Additionally, the present invention provides a learning method for an operation inference learning model for controlling an automatic driving robot, the learning method involving training the operation inference learning model by reinforcement learning in association with the operation inference learning model, which infers operations of a vehicle for making the vehicle run in accordance with a defined command vehicle speed based on a running state of the vehicle including a vehicle speed, and the automatic driving robot, which is installed in the vehicle and which makes the vehicle run based on the operations, wherein the learning method involves pre-training the operation inference learning model by reinforcement learning by outputting a simulated running state, which is the running state simulating the vehicle based on the operations inferred by the operation inference learning model, using a vehicle learning model, which has been trained by machine learning to simulate actions of the vehicle based on an actual running history of the vehicle, and by applying the simulated running state to the operation inference learning model, and after the pre-training by reinforcement learning has ended, further training the operation inference learning model by reinforcement learning by applying, to the operation inference learning model, the running state acquired by the vehicle being run based on the operations inferred by the operation inference learning model.

Effects of Invention

The present invention can provide a learning system and a learning method for an operation inference learning model for controlling an automatic driving robot (drive robot) that can reduce stress on an actual vehicle by reducing undesirable vehicle operation outputs by the operation inference learning model during reinforcement learning, and that can improve the accuracy of operations output by the operation inference learning model.
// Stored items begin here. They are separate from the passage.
-- ==== Sys2Proof/Machine/Window.lean ====
section
/-! DEFINITION. The host register window (spec/20_memory.md) and the issue of commands (R61, R71 to
R73): what a host read returns and what a host write does, at every offset. -/

namespace Sys2Proof.Machine

/-- What an offset of the window names (R37). -/
inductive Target where
  | cmd
  | status
  | hamSyn
  | vitInfo
  /-- FRAME0, FRAME1 or FRAME2. -/
  | frame (k : Nat)
  | param
  /-- Word `w` of the MSG window. -/
  | msg (w : Nat)
  /-- Word `w` of the SYM window. -/
  | sym (w : Nat)
  /-- A reserved offset, RAZ/WI (R41). -/
  | reserved
deriving DecidableEq, Repr

/-- The layout of the window (R37). -/
def targetAt (off : Nat) : Target :=
  if off = 0x000 then .cmd
  else if off = 0x004 then .status
  else if off = 0x008 then .hamSyn
  else if off = 0x00C then .vitInfo
  else if off = 0x010 then .frame 0
  else if off = 0x014 then .frame 1
  else if off = 0x018 then .frame 2
  else if off = 0x01C then .param
  else if 0x1000 ≤ off ∧ off < 0x1800 then .msg ((off - 0x1000) / 4)
  else if 0x2000 ≤ off ∧ off < 0x4000 then .sym ((off - 0x2000) / 4)
  else .reserved

/-- The offset a host access reaches: an aligned 32-bit access inside the window (R36, R42, R53). The
model has no step for any other access (log 10). -/
def locate (c : Config) (addr width : Nat) : Except Refusal Nat :=
  if width ≠ 4 ∨ addr % 4 ≠ 0 then .error (.unsupportedAccess addr width)
  else if addr < c.base ∨ c.base + windowSize ≤ addr then .error (.outsideWindow addr)
  else .ok (addr - c.base)

/-- The operand buffers, which a host may not write while BUSY = 1 (R154) and reads as free values
then (R155): FRAME0..2, the MSG window and the SYM window. -/
def Target.isBuffer : Target → Bool
  | .frame _ => true
  | .msg _ => true
  | .sym _ => true
  | _ => false

/-- The bits of a buffer's word that are not reserved (R38 to R41). -/
def dataMask (c : Config) : Target → Word
  | .frame 2 => lowOnes 21
  | .frame _ => lowOnes 32
  | .msg w => lowOnes (elementsIn c.nmax 32 w)
  | .sym w => lowOnes (2 * elementsIn (2 * c.nmax) 16 w)
  | _ => 0

/-- A word of the MSG window as a host reads it: it reads every element the word maps (R39, R152). -/
def readMsgWord (s : State) (w : Nat) : Except Fault Word :=
  match Memory.readBlock s.msg (32 * w) (elementsIn s.cfg.nmax 32 w) with
  | .error k => .error (.unwrittenRead .msg k)
  | .ok bs => .ok (packBits bs)

/-- A word of the SYM window as a host reads it (R40, R152). -/
def readSymWord (s : State) (w : Nat) : Except Fault Word :=
  match Memory.readBlock s.sym (16 * w) (elementsIn (2 * s.cfg.nmax) 16 w) with
  | .error k => .error (.unwrittenRead .sym k)
  | .ok xs => .ok (packSymbols xs)

/-- The value of a register or of a buffer's word (R23, R24, R26, R27, R29, R37 to R41). -/
def readTarget (s : State) : Target → Except Fault Word
  | .cmd => .ok 0
  | .status => .ok (statusWord s)
  | .hamSyn => .ok s.hamSyn
  | .vitInfo => .ok s.vitInfo
  | .frame k => .ok (frameWord s.frame k)
  | .param => .ok (paramWord s.cfg)
  | .msg w => readMsgWord s w
  | .sym w => readSymWord s w
  | .reserved => .ok 0

/-- A host read of a target: a free value from a buffer while BUSY = 1 (R155), the target's value
otherwise. It has no side effect (R46). -/
def readAccess (t : Target) (s : State) : Host.Outcome State Fault Refusal :=
  if s.busy && t.isBuffer then .next (s.answerFree (dataMask s.cfg t))
  else
    match readTarget s t with
    | .error e => .fault e
    | .ok v => .next (s.answer v)

/-- A host read (`MemRead`, R53). -/
def hostRead (addr width : Nat) (s : State) : Host.Outcome State Fault Refusal :=
  match locate s.cfg addr width with
  | .error e => .refused e
  | .ok off => readAccess (targetAt off) s

/-- A host write of a word to CMD (R61, R140): ignored with OVR set while BUSY = 1 (R73); otherwise
an illegal word is rejected, then a wrong length is (R72), and what is left is accepted (R71). -/
def issue (w : Word) (s : State) : State :=
  if s.busy then s.overrun
  else
    match decode w with
    | .error _ => s.reject .illegalCommand
    | .ok i => if lengthOk s.cfg.nmax i then s.accept w else s.reject .invalidLength

/-- A host write to a target other than by a hazard (R46): CMD issues a command, a buffer's word sets
exactly the elements it maps, and everything else ignores the write. -/
def writeTarget (t : Target) (v : Word) (s : State) : State :=
  match t with
  | .cmd => issue v s
  | .frame k => { s with frame := writeFrameWord s.frame k v }
  | .msg w =>
    { s with msg := Memory.writeBlock s.msg (32 * w) (unpackBits (elementsIn s.cfg.nmax 32 w) v) }
  | .sym w =>
    { s with
      sym := Memory.writeBlock s.sym (16 * w) (unpackSymbols (elementsIn (2 * s.cfg.nmax) 16 w) v) }
  | _ => s

/-- A host write to a target at an offset: HostHazard on a buffer while BUSY = 1 (R154). -/
def writeAccess (off : Nat) (v : Word) (s : State) : Host.Outcome State Fault Refusal :=
  if s.busy && (targetAt off).isBuffer then .fault (.hostHazard off)
  else .next (writeTarget (targetAt off) v s)

/-- A host write (`MemWrite`, R53). -/
def hostWrite (addr width : Nat) (v : Word) (s : State) : Host.Outcome State Fault Refusal :=
  match locate s.cfg addr width with
  | .error e => .refused e
  | .ok off => writeAccess off v s

end Sys2Proof.Machine
end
BRIEF DESCRIPTION OF DRAWINGS

FIG. 1 is an explanatory diagram of a testing environment using an automatic driving robot (drive robot) in an embodiment of the present invention.
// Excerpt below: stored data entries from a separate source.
-- ==== Sys2Proof/Tests/Slice0.lean ====
section
/-! SUPPORT. Tests of the model against the spec's words and vectors (spec/30_encoding.md R79,
spec/95_test_vectors.md), and for each statement with hypotheses a state that meets them. -/

namespace Sys2Proof.Tests

open Sys2Proof.Machine Sys2Proof.Claims

/-! ## Well-formedness: each check refuses an ill-formed term (R59) -/

theorem test_wellFormed_refuses_hamEnc_76 : ¬ (Instr.hamEnc 76).WellFormed 1024 := by decide
theorem test_wellFormed_refuses_hamDec_86 : ¬ (Instr.hamDec 86).WellFormed 1024 := by decide
theorem test_wellFormed_refuses_convEnc_0 : ¬ (Instr.convEnc false 0).WellFormed 1024 := by decide
theorem test_wellFormed_refuses_convEnc_past_nmax : ¬ (Instr.convEnc false 1025).WellFormed 1024 := by
  decide
theorem test_wellFormed_refuses_vitDec_0 : ¬ (Instr.vitDec true true 0).WellFormed 1024 := by decide
theorem test_wellFormed_refuses_vitDec_past_nmax : ¬ (Instr.vitDec true true 1025).WellFormed 1024 := by
  decide
theorem test_wellFormed_accepts : (Instr.hamEnc 77).WellFormed 1024 ∧ (Instr.hamDec 85).WellFormed 1024 ∧
    (Instr.convEnc true 1024).WellFormed 1024 ∧ (Instr.vitDec true true 1).WellFormed 1024 := by decide

/-! ## Decoding: words written out from R58 and R79, and the rejected ones of spec/95 section 6 -/

/-- LEN = 77, RSV = 0, STRICT = 0, INV = 0, OP = 0001. -/
theorem test_decode_hamEnc : decode 0b0000000001001101_0000000000_0_0_0001#32 = .ok (.hamEnc 77) := by
  decide
/-- LEN = 85, OP = 0010. -/
theorem test_decode_hamDec : decode 0b0000000001010101_0000000000_0_0_0010#32 = .ok (.hamDec 85) := by
  decide
/-- LEN = 4, INV = 1, OP = 0011. -/
theorem test_decode_convEnc : decode 0b0000000000000100_0000000000_0_1_0011#32 = .ok (.convEnc true 4) := by
  decide
/-- LEN = 4, STRICT = 1, INV = 0, OP = 0100. -/
theorem test_decode_vitDec : decode 0b0000000000000100_0000000000_1_0_0100#32 = .ok (.vitDec false true 4) := by
  decide
/-- V-E12: VIT_DEC 4, INV, STRICT. -/
theorem test_decode_vitDec_both : decode 0x00040034 = .ok (.vitDec true true 4) := by decide
/-- V-E4, V-E5. -/
theorem test_decode_reservedOp : decode 0x00000000 = .error (.reservedOp 0) ∧
    decode 0x00040005 = .error (.reservedOp 5) := by decide
/-- V-E6, V-E10, V-E11. -/
theorem test_decode_flags_and_rsv : decode 0x004D0011 = .error .invNotAllowed ∧
    decode 0x00040023 = .error .strictNotAllowed ∧ decode 0x00040044 = .error (.reservedBits 1) := by decide
/-- The byte lanes of 0x004D0001, lowest first (R43). -/
theorem test_decodeBytes : decodeBytes [0x01, 0x00, 0x4D, 0x00] = .ok (.hamEnc 77) := by decide
theorem test_decodeTableWord : decodeTableWord 32 0x00000001 = some (.hamEnc 0) ∧
    decodeTableWord 16 0x00000002 = some (.hamDec 0) ∧
    decodeTableWord 32 0x00050013 = some (.convEnc true 5) ∧
    decodeTableWord 32 0x00050034 = some (.vitDec true true 5) := by decide
theorem test_encode_words : encode (.hamEnc 77) = 0x004D0001 ∧ encode (.hamDec 85) = 0x00550002 ∧
    encode (.convEnc true 4) = 0x00040013 ∧ encode (.vitDec false true 4) = 0x00040024 := by decide

/-! ## Small states -/

/-- A build with NMAX = 40 (V-M8) and the window at 0x8000. -/
def cfg40 (c : CondaVariant) : Config := { nmax := 40, base := 0x8000, conda := c }

/-- A block of that build with these turns waiting. -/
def idle (inputs : List Input) : State := { State.resetFor (cfg40 .one) with inputs := inputs }

/-- The block with VIT_DEC 4 in flight. -/
def busyWith (inputs : List Input) : State :=
  { idle inputs with busy := true, cur := { op := 4, inv := false, strict := false, len := 4 } }

/-- A block with a frame, given as the three words a host reads. -/
def withFrame (c : CondaVariant) (w0 w1 w2 : Nat) : State :=
  { State.resetFor (cfg40 c) with frame := BitVec.ofNat 85 (w0 + w1 * 2 ^ 32 + w2 * 2 ^ 64) }

/-- A block with the first `n` codes of SYM taken from the word of a host write. -/
def withSymWord (n : Nat) (w : Word) : State :=
  { idle [] with sym := Memory.writeBlock [] 0 (unpackSymbols n w) }

/-- A block with MSG[0..3] = 1, 1, 0, 1. -/
def withMessage : State := { idle [] with msg := [(0, true), (1, true), (2, false), (3, true)] }

/-- The next state of an outcome. -/
def nextOf (o : Host.Outcome State Fault Refusal) : Option State :=
  match o with
  | .next t => some t
  | _ => none

/-- A field of the next state. -/
def field {α : Type} (o : Host.Outcome State Fault Refusal) (f : State → α) : Option α :=
  (nextOf o).map f

/-! ## The commands on vectors of spec/95 -/

/-- V-H3: FRAME2 = 0x001C1555, OK. -/
theorem test_hamEnc_alt :
    field (exec (.hamEnc 77) (withFrame .one 0x55555555 0x55555555 0x00001555))
      (fun t => (frameWord t.frame 2, t.result)) = some (0x001C1555, .ok) := by decide +kernel
/-- V-H9: the old parity bits are ignored. -/
theorem test_hamEnc_old_parity :
    field (exec (.hamEnc 77) (withFrame .one 0x55555555 0x55555555 0x001FF555))
      (fun t => frameWord t.frame 2) = some 0x001C1555 := by decide +kernel
/-- V-H24: a miscorrection; HAM_SYN = 0x004907C8, FRAME0 = 0x55554576. -/
theorem test_hamDec_triple :
    field (exec (.hamDec 85) (withFrame .one 0x55555576 0x55555555 0x001C1555))
      (fun t => (frameWord t.frame 0, t.hamSyn, t.result)) =
      some (0x55554576, 0x004907C8, .corrected) := by decide +kernel
/-- V-H14: under SIX the error at position 65 stays, HAM_SYN = 0x000000BF. -/
theorem test_hamDec_six :
    field (exec (.hamDec 85) (withFrame .six 0x55455555 0x55555555 0x001C1555))
      (fun t => (frameWord t.frame 0, t.hamSyn, t.result)) =
      some (0x55455555, 0x000000BF, .valid) := by decide +kernel
/-- V-C2: CONV_ENC 4, INV gives 0x7557 and the register value 44. -/
theorem test_convEnc_inv :
    field (exec (.convEnc true 4) withMessage)
      (fun t => (packSymbols (t.sym.map Prod.snd), t.sr, t.result)) = some (0x00007557, 44, .ok) := by
  decide +kernel
/-- V-C9: codes beyond 2N are not written. -/
theorem test_convEnc_keeps_rest :
    field (exec (.convEnc false 4)
      { withMessage with sym := Memory.writeBlock [] 0 (unpackSymbols 16 0xFFFFFFFF) })
      (fun t => packSymbols (t.sym.map Prod.snd)) = some 0xFFFFFDDF := by decide +kernel
/-- V-V1: the clean stream, state 44, metric 0. -/
theorem test_vitDec_clean :
    field (exec (.vitDec false false 4) (withSymWord 8 0x0000FDDF))
      (fun t => (t.msg.map Prod.snd, t.vitInfo, t.result)) =
      some ([true, true, false, true], 0x0000002C, .ok) := by decide +kernel
/-- V-V8: STRICT rejects metric 1 and writes no message. -/
theorem test_vitDec_strict :
    field (exec (.vitDec false true 1) (withSymWord 2 0x00000007))
      (fun t => (t.msg, t.vitInfo, t.result)) = some ([], 0x00010000, .noValidPath) := by decide +kernel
FIG. 2 is a block diagram describing the processing flow when training a vehicle learning model in a learning system for an operation inference learning model for controlling the automatic driving robot in the above-described embodiment.

FIG. 3 is a block diagram of the above-mentioned vehicle learning model.
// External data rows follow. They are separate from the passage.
-- ==== Sys2Proof/Machine/Fetch.lean ====
section
/-!
DEFINITION. Instruction fetch (R55, R56, R184) and its faults.
-/
namespace Sys2Proof.Machine

/-- What a fetch of one word gives (R22, R55, R375). -/
inductive Fetched where
  | word (w : W32)
  | absent (malformed : Bool)
  | prot
  | ecc
  deriving DecidableEq, Repr

/-- The old contents of a word rewritten since the core's last ICINV, which its instruction cache may still hold (R184). -/
def State.staleWords (s : State) (core pa : Nat) : List W32 :=
  s.wlog.filterMap fun e => if e.2.1 = pa ∧ assocGet 0 s.icMark core ≤ e.1 then some e.2.2 else none

/-- The word that a core's cache returns for a physical address: the current one, or where it was rewritten since the
last ICINV any of its contents since then (R184; DESIGN CHOICE, log 10). -/
def State.cachedWord (s : State) (core pa : Nat) : W32 :=
  let now := BitVec.ofNat 32 (Memory.nat s.mem pa 4)
  match s.staleWords core pa with
  | [] => now
  | old =>
    let all := now :: old
    all.getD (Config.staleFetch (s.tick * 2 ^ 56 + pa) % all.length) now

/-- Fetches one instruction word (R55): the page must be present, in the slice and executable. A fetch raises no KIND: it reads a
page of any kind that has X, since the row of R15 names no fetch (DEDUCED, log 45). -/
def State.fetchWord (s : State) (core ctx : Nat) (pc : Word) : Fetched × State :=
  if bits pc 63 53 ≠ 0 then (.prot, s)
  else
    match s.translate core ctx pc.toNat with
    | (.absent mal, s) => (.absent mal, s)
    | (.outside, s) => (.prot, s)
    | (.ok e, s) =>
      if !e.x then (.prot, s)
      else if s.badMem (e.pa pc.toNat) 4 then (.ecc, s)
      else (.word (s.cachedWord core (e.pa pc.toNat)), s)

/-- HINFO of an ECC on memory (R216). -/
def hinfoMem (lanes : Mask) : Word := lanes.zeroExtend 64 ||| BitVec.ofNat 64 (0x7F * 2 ^ 32 + 3 * 2 ^ 39)

/-- A fetch by the issuing flow: the word, or what the fault does at this instruction (R22, R55; no lane fails a fetch,
so HINFO names none). -/
def View.fetch (v : View) (pc : Word) (k : W32 → View → Out) : Out :=
  let r := v.s.fetchWord (v.t.core.getD v.t.lastCore) v.t.ctx pc
  let v := { v with s := r.2 }
  match r.1 with
  | .word w => k w v
  | .absent mal => v.xlate 0 pc.toNat mal 0
  | .prot => v.trap 0 0x11 0
  | .ecc => v.trap 0 0x60 (hinfoMem 0)

/-- Fetches the one or two words at the flow's PC (R56). -/
def View.fetchInstr (v : View) (k : W32 → W32 → View → Out) : Out :=
  v.fetch v.back fun w0 v =>
    if opWords (opcodeOf w0) = 2 then v.fetch (v.back + 4) fun w1 v => k w0 w1 v else k w0 0 v

end Sys2Proof.Machine
end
FIG. 4 is a block diagram describing the processing flow when pre-training the operation inference learning model in the learning system for the operation inference learning model for controlling the above-mentioned automatic driving robot.

FIG. 5 is a block diagram of the above-mentioned operation inference learning model.

FIG. 6 is a block diagram of a value inference learning model used to train the above-mentioned operation inference learning model by reinforcement learning.

FIG. 7 is a block diagram describing the processing flow when training the operation inference learning model by reinforcement learning after pre-training has ended in the learning system for the operation inference learning model for controlling the above-mentioned automatic driving robot.

FIG. 8 is a flow chart of a learning method for the operation inference learning model for controlling the automatic driving robot in the above-described embodiment.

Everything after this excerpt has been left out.